Bayer will pay the Company an upfront cash payment of $45.0 million for the exclusive license grant, and will make an additional $15.0 million reimbursement payment to the Company for certain research and process development activities to be performed by the Company under the License Agreement. The Company is also entitled to receive (i) up to an additional $5.0 million for additional, specified pre-clinical and translational activities under the License Agreement, (ii) an aggregate of up to $610.0 million in milestone payments upon achieving certain development, regulatory and commercial milestones relating to Licensed Products and (iii) additional amounts for manufacturing services and product supply. In addition, the Company is eligible to receive tiered royalties at percentages up to low double digits on worldwide net product sales of Licensed Products on a country-by-country and product-by-product basis until the later of 12 years after the first commercial sale in such country or the expiration of specified patent rights in such country, subject to certain reductions and aggregate minimum floors. The License Agreement includes (i) various representations, warranties, covenants, indemnities, and other customary provisions and (ii) contains customary provisions for termination by Bayer for convenience, by the Company upon a challenge of the Company’s licensed patents, and by either party, including in the event of breach of the License Agreement (subject to cure), subject, in each case, to certain reversion rights, or upon the other party’s bankruptcy.
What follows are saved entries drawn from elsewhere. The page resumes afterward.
-- ==== Sys2Proof/Tests/Slice0.lean ====
section
/-! SUPPORT. Slice0.lean: small tests of the model's own work: ill-formed commands that WellFormed refuses, values that the spec states, single steps on small states, and
states that meet the hypotheses of statements. Each expected value is from the rule that its comment names. -/
namespace Sys2Proof.Tests
open Sys2Proof Sys2Proof.Machine

/-- A request with an empty block from a function. -/
def ask (f : Fn) : Request :=
  { fn := f, tag := 5, flags := 0, domeGen := 1, etsn := 0, cfgGen := 0, rbufAddr := 0, rbufLen := 64, slots := [0, 0, 0], data := [] }

/-- The device after boot, with ticks running and the owner's mailbox enabled. -/
def up : State :=
  { State.reset with dev := { State.reset.dev with st := .service }, mbx := [(ownerFn, { mbxOf State.reset ownerFn with enable := true, rqSize := 5, cqSize := 8 })] }

-- WellFormed refuses what names a unit, function, register or length that the block has not.
theorem test_wf_work_item_dome : (Instr.workItemShed 256 .own 0 0).wf = false := by decide
theorem test_wf_work_item_tile : (Instr.workItemShed 0 .own 0 64).wf = false := by decide
theorem test_wf_tick_upset_tile : (Instr.tickBoundary 0 [(0, 0, 68)]).wf = false := by decide
theorem test_wf_tdc_channel : (Instr.tdcBlindEnd 24).wf = false := by decide
theorem test_wf_pll : (Instr.adpllLock 5).wf = false := by decide
theorem test_wf_clock_output : (Instr.outFbLoWrite 4 0).wf = false := by decide
theorem test_wf_port : (Instr.portLinkUp 128).wf = false := by decide
theorem test_wf_feed : (Instr.landingSlotRelease 1024 [] []).wf = false := by decide
theorem test_wf_instrument : (Instr.integrationEnd 0 64).wf = false := by decide
theorem test_wf_mask : (Instr.sweepWindowDecide 0 8).wf = false := by decide
theorem test_wf_plate : (Instr.plateSnapshot 0 16).wf = false := by decide
theorem test_wf_flow : (Instr.transitDeadline 0 65536 0 0 0).wf = false := by decide
theorem test_wf_aperture : (Instr.commitRx 256 0).wf = false := by decide
theorem test_wf_tile : (Instr.bundleIssue 68 false).wf = false := by decide
theorem test_wf_function_port : (Instr.mbxRqTailWrite ⟨4, 0⟩ 0).wf = false := by decide
theorem test_wf_function_vf : (Instr.mbxRqTailWrite ⟨0, 65⟩ 0).wf = false := by decide
theorem test_wf_ring_register : (Instr.mbxRingRegWrite ownerFn 0x1014 0).wf = false := by decide
theorem test_wf_entry_length : (Instr.requestFetch ownerFn [] [] false).wf = false := by decide
theorem test_wf_buffer_length : (Instr.nop { ask ownerFn with rbufLen := 12 }).wf = false := by decide
theorem test_wf_nop : (Instr.nop (ask ownerFn)).wf = true := by decide

/-- No row of the table has bits, so no word spells a command. -/
theorem test_no_word (n w : Nat) : decodeTableWord n w = none := rfl

/-- An empty queue idles (log entry 1). -/
theorem test_step_idle : step State.reset = .next State.reset := rfl

/-- The command at the front is taken. -/
theorem test_step_front : step { State.reset with pending := [.cpHeartbeat] } = exec .cpHeartbeat State.reset := rfl

/-- R39: the tick number advances by one. -/
theorem test_tick_advances : (timeTick 0 up).time.tick64 = 1 := by decide
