-- ==== Sys2Proof/Machine/Hash.lean ====
section
/-! DEFINITION. The digests the manual names: CRC-32C (R32, R320, R392), SHA-384 (R44, R474), HMAC and HKDF with
SHA-384 (R338, R395). The manual names these published standards and gives none of their bits: PRESUMED (log entry 9). -/
namespace Sys2Proof.Machine
open Sys2Proof

/-- One bit step of CRC-32C, reflected, polynomial 0x82F6_3B78. -/
def crcBit (c : Nat) : Nat := if c % 2 = 1 then (c / 2) ^^^ 0x82F63B78 else c / 2

/-- One byte step of CRC-32C. -/
def crcByte (c : Nat) (b : Byte) : Nat :=
  crcBit (crcBit (crcBit (crcBit (crcBit (crcBit (crcBit (crcBit (c ^^^ b.toNat))))))))

/-- CRC-32C over bytes in ascending address. -/
def crc32c (bs : List Byte) : Nat := (bs.foldl crcByte 0xFFFFFFFF) ^^^ 0xFFFFFFFF

/-- The largest r below 2^b more than the start with r^k at most n, bit by bit from the highest. -/
def rootBits (k n : Nat) : Nat → Nat → Nat
  | 0, r => r
  | b + 1, r => rootBits k n b (if (r + 2 ^ b) ^ k ≤ n then r + 2 ^ b else r)

/-- The first 64 bits of the fractional part of the k-th root of a number below 512. -/
def rootFrac (k p : Nat) : Word64 := BitVec.ofNat 64 (rootBits k (p * 2 ^ (64 * k)) 69 0)

/-- The primes below 410: the first 80. -/
def shaPrimes : List Nat :=
  (List.range 410).filter (fun n => decide (2 ≤ n) && (List.range 20).all (fun d => decide (d < 2) || decide (d = n) || decide (n % d ≠ 0)))

/-- The 80 round constants of FIPS 180-4: the cube roots of the first 80 primes. -/
def shaK : List Word64 := shaPrimes.map (rootFrac 3)

/-- The initial hash value of SHA-384: the square roots of the ninth to the sixteenth prime. -/
def shaInit : List Word64 := ((shaPrimes.drop 8).take 8).map (rootFrac 2)

/-- Rotation of a 64-bit word to the right. -/
def rotr (x : Word64) (n : Nat) : Word64 := (x >>> n) ||| (x <<< (64 - n))

/-- The eight working variables of a round. -/
structure ShaVars where
  a : Word64
  b : Word64
  c : Word64
  d : Word64
  e : Word64
  f : Word64
  g : Word64
  h : Word64

/-- One round of the compression function. -/
def shaRound (v : ShaVars) (kw : Word64 × Word64) : ShaVars :=
  let s1 := rotr v.e 14 ^^^ rotr v.e 18 ^^^ rotr v.e 41
  let ch := (v.e &&& v.f) ^^^ (~~~v.e &&& v.g)
  let t1 := v.h + s1 + ch + kw.1 + kw.2
  let s0 := rotr v.a 28 ^^^ rotr v.a 34 ^^^ rotr v.a 39
  let mj := (v.a &&& v.b) ^^^ (v.a &&& v.c) ^^^ (v.b &&& v.c)
  { a := t1 + (s0 + mj), b := v.a, c := v.b, d := v.c, e := v.d + t1, f := v.e, g := v.f, h := v.g }

/-- The next schedule word from the latest sixteen, newest first. -/
def shaNextW (w : List Word64) : Word64 :=
  let g := fun i => w.getD i 0
  let s0 := rotr (g 14) 1 ^^^ rotr (g 14) 8 ^^^ (g 14 >>> 7)
  let s1 := rotr (g 1) 19 ^^^ rotr (g 1) 61 ^^^ (g 1 >>> 6)
  g 15 + s0 + g 6 + s1

/-- Extend the message schedule, newest word first. -/
def shaSched : Nat → List Word64 → List Word64
  | 0, w => w
  | n + 1, w => shaSched n (shaNextW w :: w)

/-- A big-endian 64-bit word. -/
def beWord (bs : List Byte) : Word64 := BitVec.ofNat 64 (beNat bs)

/-- Cut a list into pieces of `k`, at most `n` of them. -/
def chunks {α : Type} (k : Nat) : Nat → List α → List (List α)
  | 0, _ => []
  | n + 1, xs => if xs.isEmpty then [] else xs.take k :: chunks k n (xs.drop k)

/-- The compression function over one block of 128 bytes. -/
def shaBlock (hs : List Word64) (blk : List Byte) : List Word64 :=
  let w0 := ((chunks 8 16 blk).map beWord).reverse
  let w := (shaSched 64 w0).reverse
  let g := fun i => hs.getD i 0
  let v := (shaK.zip w).foldl shaRound ⟨g 0, g 1, g 2, g 3, g 4, g 5, g 6, g 7⟩
  [g 0 + v.a, g 1 + v.b, g 2 + v.c, g 3 + v.d, g 4 + v.e, g 5 + v.f, g 6 + v.g, g 7 + v.h]

/-- The padded message of SHA-384. -/
def shaPad (m : List Byte) : List Byte :=
  let z := (128 - (m.length + 17) % 128) % 128
  m ++ (0x80#8 :: List.replicate z 0#8) ++ beBytes 16 (8 * m.length)

/-- SHA-384: the 48 digest bytes in output order. -/
def sha384 (m : List Byte) : List Byte :=
  let p := shaPad m
  let hs := (chunks 128 (p.length / 128) p).foldl shaBlock shaInit
  ((hs.take 6).map (fun w => beBytes 8 w.toNat)).flatten

/-- The first `n` bytes of a digest as the number of R474. -/
def digestNum (n : Nat) (d : List Byte) : Nat := leNat (d.take n)

/-- HMAC with SHA-384. -/
def hmac384 (key msg : List Byte) : List Byte :=
  let k0 := if key.length > 128 then sha384 key else key
  let k := k0 ++ List.replicate (128 - k0.length) 0#8
  sha384 (k.map (· ^^^ 0x5C#8) ++ sha384 (k.map (· ^^^ 0x36#8) ++ msg))

/-- HKDF extract with SHA-384. -/
def hkdfExtract (salt ikm : List Byte) : List Byte :=
  hmac384 (if salt.isEmpty then List.replicate 48 0#8 else salt) ikm

/-- The output blocks of HKDF expand. -/
def hkdfBlocks (prk info : List Byte) : Nat → Nat → List Byte → List Byte
  | 0, _, _ => []
  | n + 1, i, prev =>
    let t := hmac384 prk (prev ++ info ++ [BitVec.ofNat 8 i])
    t ++ hkdfBlocks prk info n (i + 1) t

/-- HKDF expand with SHA-384 to `len` bytes. -/
def hkdfExpand (prk info : List Byte) (len : Nat) : List Byte :=
  (hkdfBlocks prk info (ceilDiv len 48) 1 []).take len

/-- The bytes of an ASCII label. -/
def ascii (s : String) : List Byte := s.toList.map (fun c => BitVec.ofNat 8 c.toNat)

end Sys2Proof.Machine
end

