/-! ### Tiles and row blocks -/

/-- A tile header by field (R32). -/
structure TileHdr where
  step : Nat
  kind : Nat
  fmt : Nat
  layer : Nat
  half : Nat
  rows : Nat
  cols : Nat
  base : Nat
  gen : Nat
  expert : Nat
  colBase : Nat
  src : Nat
  poison : Bool
  lastBlock : Bool
  lastCol : Bool
  contract : Nat
  deriving DecidableEq, Repr

/-- A tile between stations (R31): its header, the element codes and E8M0 scales row by row, and the buffer that holds it
until it is released. -/
structure Tile where
  hdr : TileHdr
  elems : List (List Nat)
  scales : List (List Nat)
  buf : Option (Nat × Nat)
  deriving DecidableEq, Repr

/-- A selection entry (R162). -/
structure SelEntry where
  gate : Word32
  expert : Nat
  band : Nat
  fate : Nat
  replica : Nat
  trip : Nat
  dest : Nat
  deriving DecidableEq, Repr

/-- A SELECTION tile (R161). -/
structure SelTile where
  hdr : TileHdr
  rows : List (List SelEntry)
  buf : Option (Nat × Nat)
  deriving DecidableEq, Repr

/-- A row block of a half (R37) and the tiles that the stations have made of it. `anchors` holds, for each column tile of
SCORE, the anchors of its rows fixed by the pre-pass (R110). `results` counts the RESULT tiles handed by EMIT. -/
structure Block where
  base : Nat
  rows : Nat
  fmt : Nat
  gen : Nat
  port : Nat
  lastBlock : Bool
  complete : Bool
  token : List Tile
  norm : Option (List Tile)
  anchors : List (Nat × List Int)
  score : List Tile
  gate : Option (List Tile)
  sel : Option SelTile
  counted : Bool
  combined : List (Nat × List Nat)
  results : Nat
  released : Bool
  deriving DecidableEq, Repr

/-- The phases of TALLY_STATUS (R189). -/
inductive TallyPhase where
  | idle | counting | scanning | awaitClose | awaitGrants | assigning | tripAgreement | finished
  deriving DecidableEq, Repr

/-- One report or grant message in arrival (R171): its sender, the entries so far, and whether LAST has arrived. -/
structure TallyMsg where
  sender : Nat
  entries : List Word64
  last : Bool
  deriving DecidableEq, Repr

/-- The origin's tally of a half (R170 to R188). -/
structure Tally where
  phase : TallyPhase
  trip : Nat
  trips : Nat
  counts : List ((Nat × Nat) × Nat)
  scanTick : Nat
  undelivered : Nat
  contributed : Bool
  closed : Bool
  homes : List Nat
  grants : List TallyMsg
  deriving DecidableEq, Repr

/-- The states of a loan entry (R244). -/
inductive LoanState where
  | out | back | lost
  deriving DecidableEq, Repr

/-- A loan entry that is not NONE (R244), with what the registrar needs of it: the expert, where its route ends, and the
chips that have refused or recalled it (R241). -/
structure Loan where
  state : LoanState
  pool : Nat
  ptr : Nat
  expert : Nat
  dest : Nat
  refused : List Nat
  deriving DecidableEq, Repr

/-- A loan table (R244): entries by `slot × K + krank`; an unlisted entry is NONE. -/
structure LoanTable where
  layer : Nat
  half : Nat
  gen : Nat
  k : Nat
  bufs : List (Nat × Nat)
  entries : List (Nat × Loan)
  deriving DecidableEq, Repr

/-- A list entry of SORT (R196). -/
structure ListEntry where
  slot : Nat
  krank : Nat
  dest : Nat
  offset : Nat
  replica : Nat
  trip : Nat
  deriving DecidableEq, Repr

/-- A list segment that PACK holds (R195): its entries as R196 writes them, whether it is its trip's last, whether a word of
it has read uncorrectable (R78), and its buffer. -/
structure Segment where
  words : List Word64
  last : Bool
  poison : Bool
  buf : Option (Nat × Nat)
  deriving DecidableEq, Repr

/-- The phases of the sorter (R194, R212). -/
inductive SortPhase where
  | idle | passOne | prefix_ | passTwo
  deriving DecidableEq, Repr

/-- A group packet in SEND's queue (R203): the buffer, the image, DEST, and whether it is a re-admission (R241). -/
structure GroupPkt where
  buf : Option (Nat × Nat)
  image : Bytes
  dest : Nat
  trip : Nat
  last : Bool
  again : Bool
  deriving DecidableEq, Repr

/-- An output record held at its origin (R252, R254). -/
structure OutRec where
  slot : Nat
  krank : Nat
  pool : Nat
  ptr : Nat
  ofmt : Nat
  codes : List Nat
  scales : List Nat
  deriving DecidableEq, Repr

/-- A tile of the cores held in INGEST's queue (R36) or in COLLECT's (R30): its port, its image, its buffer, and whether a word of it has read
uncorrectable since (R78). -/
structure HeldTile where
  port : Nat
  image : Bytes
  buf : Nat × Nat
  poison : Bool
  deriving DecidableEq, Repr

/-- One half of one layer of the running step; `fated` counts the trips whose fates have been written, `sortTrip` and
`packTrip` are the trips that SORT and PACK take next, `segBufs` the buffers of the list being sorted, and `loansFreed` says that the registrar has freed the loan table
(R260). -/
structure Half where
  layer : Nat
  half : Nat
  blocks : List Block
  closed : Bool
  tally : Tally
  loans : Option LoanTable
  fated : Nat
  sort : SortPhase
  sortTrip : Nat
  segBufs : List (Nat × Nat)
  segments : List Segment
  packTrip : Nat
  sendQ : List GroupPkt
  outputs : List OutRec
  emitted : Bool
  loansFreed : Bool
  deriving DecidableEq, Repr

/-- The tally of a (layer, half, trip) at its homes (R173 to R182): the reports landed, whether the close has completed
and the decision been made, and what has been admitted to each replica, as expert, slot index and count. -/
structure HomeTally where
  layer : Nat
  half : Nat
  trip : Nat
  reports : List TallyMsg
  closed : Bool
  decided : Bool
  used : List (Nat × Nat × Nat)
  deriving DecidableEq, Repr

/-- A group landed by RECV and held for FEED (R247): the members not yet taken. -/
structure RxGroup where
  src : Nat
  pool : Nat
  ptr : Nat
  image : Bytes
  deriving DecidableEq, Repr

/-- A row held by FEED (R248). -/
structure FeedRow where
  tag : Word64
  elem : Nat
  codes : List Nat
  scales : List Nat
  pool : Nat
  ptr : Nat
  tick : Nat
  deriving DecidableEq, Repr
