/-- A frame slot of a port in keying (R337): a replayed frame, a REKEY frame, or IDLE, in clear. -/
def keyingSlot (port n : Nat) (s : State) : State :=
  match replayNext (portAt s n), (portAt s n).rekeyOut with
  | some f, _ => sendAgain port n f s
  | none, f :: _ => sendRekey port n f s
  | none, [] => emitFrame port n idleFrame s

/-- A frame slot of a link that is UP (R316): a replayed frame, a REKEY frame, a DATA frame, or IDLE. At most 512 frames
are unacknowledged (R317), and no frame is sent once the counter has run out (R337, R339). -/
def fillSlot (port n : Nat) (s : State) : State :=
  let q := portAt s n
  if 2 ^ 32 ≤ txCounter q then s
  else match replayNext q with
    | some f => sendAgain port n f s
    | none =>
      if 512 ≤ q.kept.length then emitFrame port n idleFrame s
      else match q.rekeyOut with
        | f :: _ => sendRekey port n f s
        | [] =>
          match (if q.idleOnly then none else dataTurn q) with
          | some i => sendData port n i s
          | none => emitFrame port n idleFrame s

/-- The slots of a bonded link go round its ports in ascending number (R311): whether it is a port's turn. -/
def dealt (s : State) (port : Nat) : Bool :=
  let link := linkOf s port
  link.getD ((portAt s (leadOf s port)).dealNext % link.length) 24 = port

/-- The turn passes to the next port of a link. -/
def dealOn (port : Nat) (s : State) : State :=
  let k := (linkOf s port).length
  modPort (leadOf s port) (fun q => { q with dealNext := (q.dealNext + 1) % k }) s

/-- FRAME_SEND (R316): one frame slot of a port, whose turn it is within its link. In LOOPBACK the frame comes back to the
port's own receiver (R312). -/
def frameSend (port : Nat) (s : State) : State :=
  let n := leadOf s port
  if !dealt s port then s
  else
    let s0 := dealOn port s
    match (portAt s n).state with
    | .up => fillSlot port n (pump s0)
    | .loopback =>
      if (portAt s n).tx.isNone then s
      else
        let s1 := emitFrame port n idleFrame s0
        match s1.out.getLast? with
        | some (.frame _ b) => frameReceive port b 0 s1
        | _ => s1
    | _ => if inKeying (portAt s n) then keyingSlot port n s0 else s

/-- FRAME_SEND. -/
def execFrameSend (port : Nat) (s : State) : Host.Outcome State Fault Refusal := .next (frameSend port s)

/-! ### Packets received (R321 to R327) -/

/-- A packet's header is sound and meant for this chip (R320, R321). -/
def packetOk (s : State) (b : Bytes) : Bool :=
  32 ≤ b.length && leAt b 0x1C 4 = crc32c (b.take 0x1C) && bits (leAt b 0 2) 15 14 = 0 && bits (leAt b 2 2) 15 14 = 0 &&
    bits (leAt b 4 1) 7 4 = 0 && bits (leAt b 6 2) 15 13 = 0 && bits (leAt b 0xB 1) 7 3 = 0 &&
    bits (leAt b 0x10 8) 63 56 = 0 && pktLen b ≤ 4064 && pktLen b = b.length - 32 && pktDst b = chipId s &&
    (kindLcs (pktKind b)).contains (pktLc b)

/-- The receiver's side of a flow. -/
def rxFlow (s : State) (src lc : Nat) : RxFlow :=
  (s.fep.rx.find? (fun f => f.src = src && f.lc = lc)).getD ⟨src, lc, 0, 0, [], 0, 0, none⟩

/-- Store a receive flow. -/
def putRx (f : RxFlow) (s : State) : State :=
  { s with fep := { s.fep with rx := s.fep.rx.filter (fun g => !(g.src = f.src && g.lc = f.lc)) ++ [f] } }

/-- A flow holds a packet out of order (R327). -/
def RxFlow.context (f : RxFlow) : Bool := f.held.any (fun x => serialSub 24 x.1 f.next < 4096)

/-- Reorder contexts in use. -/
def contexts (s : State) : Nat := (s.fep.rx.filter RxFlow.context).length

/-- The ACK of a flow (R325, R326). -/
def sendAck (src lc : Nat) (s : State) : State :=
  let f := rxFlow s src lc
  let sack := (List.range 64).foldl (fun m i =>
    if f.held.any (fun x => x.1 = (f.next + 1 + i) % 2 ^ 24) then m + 2 ^ i else m) 0
  sendControl src (controlEntry 1 lc (f.next * 2 ^ 96 + sack * 2 ^ 32 + f.freed * 2 ^ 8))
    (putRx { f with due := 0, dueTick := none } s)

/-- NEXT moves past every packet held in order. -/
def advanceNext : Nat → RxFlow → RxFlow
  | 0, f => f
  | fuel + 1, f =>
    if f.held.any (fun x => x.1 = f.next) then advanceNext fuel { f with next := (f.next + 1) % 2 ^ 24 } else f

/-- The packets of the first undelivered message, when all are held in order. -/
def wholeMessage (f : RxFlow) : Nat → Nat → List Bytes → Option (List Bytes)
  | 0, _, _ => none
  | fuel + 1, psn, acc =>
    if psn = f.next then none
    else match f.held.find? (fun x => x.1 = psn) with
      | none => none
      | some x => if pktLast x.2 then some (acc ++ [x.2]) else wholeMessage f fuel ((psn + 1) % 2 ^ 24) (acc ++ [x.2])

/-- A message is delivered (R328): a group or a record keeps its units until its consumer has taken it; those of any other
message return at once. -/
def landMessage (src lc len units : Nat) (f : RxFlow) (s : State) : State :=
  if 4 ≤ lc && lc ≤ 7 then putRx f { s with fep := { s.fep with landed := s.fep.landed ++ [⟨src, lc, len, units⟩] } }
  else putRx { f with freed := if lc ≤ 3 then (f.freed + units) % 2 ^ 24 else f.freed } s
Pursuant to the License Agreement, for a limited period of time and only if the Company pursues a potential out-license of an additional Atara CAR T product candidate, the Company also grants Bayer a non-exclusive right to negotiate a license of such additional Atara CAR T product candidate on mutually agreed terms. The foregoing right granted to Bayer will expire upon certain change of control events of the Company.

The foregoing summary is qualified in its entirety by reference to the License Agreement. The License Agreement will be filed as an exhibit to the Company’s Annual Report on Form 10-K for the year ended December 31, 2020.